The signature for the function of interest matches very well with the requirement description. We are provided an int[] array of integers and we need to return a list holding the result.

1,1,1,1,2,3,5
main <<< nums: [1, 1, 1, 1, 2, 3, 5]
<<< freqs: {1=4, 2=1, 3=1, 5=1}
main <<< output: [1]
<<<     n: 7
<<< floor: 2
<<< 1=4, 5=1
main <<< output: [1]


3,2,3
main <<< nums: [3, 2, 3]
<<< freqs: {2=1, 3=2}
main <<< output: [3]
<<<     n: 3
<<< floor: 1
<<< 3=2, 2=1
main <<< output: [3]


1
main <<< nums: [1]
<<< freqs: {1=1}
main <<< output: [1]
<<<     n: 1
<<< floor: 0
<<< 1=1, -1=0
main <<< output: [1]


1,2
main <<< nums: [1, 2]
<<< freqs: {1=1, 2=1}
main <<< output: [1, 2]
<<<     n: 2
<<< floor: 0
<<< 1=1, 2=1
main <<< output: [1, 2]


1,2,3
main <<< nums: [1, 2, 3]
<<< freqs: {1=1, 2=1, 3=1}
main <<< output: []
<<<     n: 3
<<< floor: 1
<<< 1=1, 2=1
main <<< output: []   


1,2,2,3,3,3
main <<< nums: [1, 2, 2, 3, 3, 3]
<<< freqs: {1=1, 2=2, 3=3}
main <<< output: [3]
<<<     n: 6
<<< floor: 2
<<< 3=3, 2=2
main <<< output: [3]


1,1,2,2,3,3,3
main <<< nums: [1, 1, 2, 2, 3, 3, 3]
<<< freqs: {1=2, 2=2, 3=3}
main <<< output: [3]
<<<     n: 7
<<< floor: 2
<<< 3=3, 2=2
main <<< output: [3]


1,1,2,2,2,3,3,3
main <<< nums: [1, 1, 2, 2, 2, 3, 3, 3]
<<< freqs: {1=2, 2=3, 3=3}
main <<< output: [2, 3]
<<<     n: 8
<<< floor: 2
<<< 3=3, 2=3
main <<< output: [3, 2]


1,1,2,2,2,3,3,3,4,4,4,4
main <<< nums: [1, 1, 2, 2, 2, 3, 3, 3, 4, 4, 4, 4]
<<< freqs: {1=2, 2=3, 3=3, 4=4}
main <<< output: []
<<<     n: 12
<<< floor: 4
<<< 4=4, 2=3
main <<< output: []


1,1,1,3,3,2,2,2
main <<< nums: [1, 1, 1, 3, 3, 2, 2, 2]
<<< freqs: {1=3, 2=3, 3=2}
main <<< output: [1, 2]
<<<     n: 8
<<< floor: 2
<<< 1=3, 2=3
main <<< output: [1, 2]

Since I am solving the problem on my Windows computer, I will need to develop a test scaffold. Please note that the test code IS NOT PART OF THE SOLUTION.

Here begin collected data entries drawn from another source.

/-- A source asserts: `part` is the partition it is raised against, `link` the link concerned, `wire` the source whose pair is
broken, `force` a reaction that stands in for REACT (06 R116). -/
def raiseAs (force : Option Nat) (n : Nat) (part link : Option Nat) (wire : Nat) (s : State) : State :=
  match srcInfo n, srcPage n with
  | some info, some (pg, _) =>
    let lead := (n - 0x200) / 4
    if 0x200 ≤ n ∧ !isLead s lead then s
    else
      let link := if 0x200 ≤ n then some lead else link
      let r := force.getD (reactOf s n)
      let x := srcOf s n
      let inPart := info.domain == 2 && part.isSome
      let j := part.getD 0
      let had := errPartBit s pg j
      let s := s.when inPart (setErrPart pg j true)
      let x := if x.asTick = some s.tick then x else { x with asTick := some s.tick, asOpen := false, merged := [] }
      if srcMasked s n || x.pair == 2 || s.mode == .off || s.mode == .precharge then s
      else if s.flt.fatal.isSome then s |> setSrc n { x with sticky := true, asOpen := true } |> countMerge n
      else if r != React.fatal && (if inPart then had else x.sticky) then
        (s.when (!inPart) (setSrc n { x with merged := x.merged ++ [(part, link, wire)] })) |> countMerge n
      else
        let cnt := min (x.cnt + 1) 0xFFFFFFFF
        let dom := if r = React.fatal then 3 else if inPart then 2 else if info.domain = 1 then 1 else 0
        let who := if dom = 2 then j else if dom = 1 then lead else 0
        let ap := if (r = React.partition ∧ !inPart) ∨ (r = React.port ∧ link = none) then React.corrected else r
        let h : Handling := ⟨ap, link, if dom = 2 then part else none, s.tick⟩
        let s := s |> setSrc n { x with sticky := true, cnt := cnt, asOpen := true, opens := x.opens ++ [h] }
          |> post 128 0x10 [(16, n), (18, r), (19, dom), (20, who), (22, wire), (24, cnt)]
        let s := s.when (info.deg && r != React.fatal && decide (s.mode = .run)) (setMode .degraded)
        react r n part link s
  | _, _ => s

/-- A source asserts with its own reaction. -/
def raise (n : Nat) (part link : Option Nat) (s : State) : State := raiseAs none n part link 0 s

/-- An assertion: source, partition, link, a reaction that stands in for REACT (06 R116). -/
structure Assertion where
  src   : Nat
  part  : Option Nat
  link  : Option Nat
  force : Option Nat
deriving DecidableEq, Repr

/-- The collector hears a source. -/
def heard (s : State) (n : Nat) : Bool :=
  (srcInfo n).isSome && (srcPage n).isSome && !(decide (0x200 ≤ n) && !isLead s ((n - 0x200) / 4)) && !srcMasked s n
    && (srcOf s n).pair != 2 && s.mode != .off && s.mode != .precharge

/-- Assertions that fall in one core clock, in ascending source number: when one of them opens FATAL handling, the others merge
(12 R236). -/
def raiseSame (l : List Assertion) (s : State) : State :=
  let go (a : Assertion) : State → State := raiseAs a.force a.src a.part a.link 0
  match (if s.flt.fatal.isSome then none else l.find? fun a => a.force.getD (reactOf s a.src) == React.fatal && heard s a.src) with
  | some a => s |> go a |> State.each (l.erase a) go
  | none => s.each l go

/-- What writebacks have found of upsets in the ALC is raised (08 R162). -/
def alcReport (s : State) : State :=
  let l := s.home.found
  s.each l (fun x => match x.2 with
    | some p => raise (tileSrcNo x.1 12) (some p) none
    | none => raise (tileSrcNo x.1 11) none none) |> fun s =>
      { s with home := { s.home with found := s.home.found.drop l.length } }

/-- With AUTOCLR the sticky bit of a source clears once none of its handling is open, for a partition source once the last ERR_PART bit
of its page has cleared (12 R235; log 150). -/
def autoClear (n : Nat) (s : State) : State :=
  let last := match srcInfo n, srcPage n with
    | some i, some (pg, _) => i.domain != 2 || errPartNone s pg
    | _, _ => true
  if rdb s .flt F.FLT_CFG_AUTOCLR && last && !(srcOf s n).opened then modSrc n (fun x => { x with sticky := false }) s else s

/-- Handling of a source that satisfies `p` closes. -/
def closeHandling (p : Handling → Bool) (n : Nat) (s : State) : State :=
  if (srcOf s n).opens.any p then
    s |> modSrc n (fun x => { x with opens := x.opens.filter fun h => !p h }) |> autoClear n
  else s

/-- Sources with open handling that satisfies `p`. -/
def openWith (s : State) (p : Handling → Bool) : List Nat := (s.flt.srcs.filter fun e => e.2.opens.any p).map (·.1)

/-- Handling that satisfies `p` closes, whichever its source. -/
def closeAll (p : Handling → Bool) (s : State) : State := s.each (openWith s p) (closeHandling p)

/-- PORT handling of a link closes: it has reached L0, or it has gone down for good (12 Table 12.3). -/
def closePort (lead : Nat) (s : State) : State :=
  closeAll (fun h => h.react == React.port && decide (h.link = some lead)) s

/-- A link goes down for good. -/
def setOff (lead : Nat) (s : State) : State := s |> setPhase lead .off |> closePort lead

end Sys2Proof.Machine
end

The test cases are separated by two blank lines. Each test case starts with a list of integers that our test code needs to read, create and populate an int[] array and for sanity purposes display the array to verify that before we call the function of interest all is well.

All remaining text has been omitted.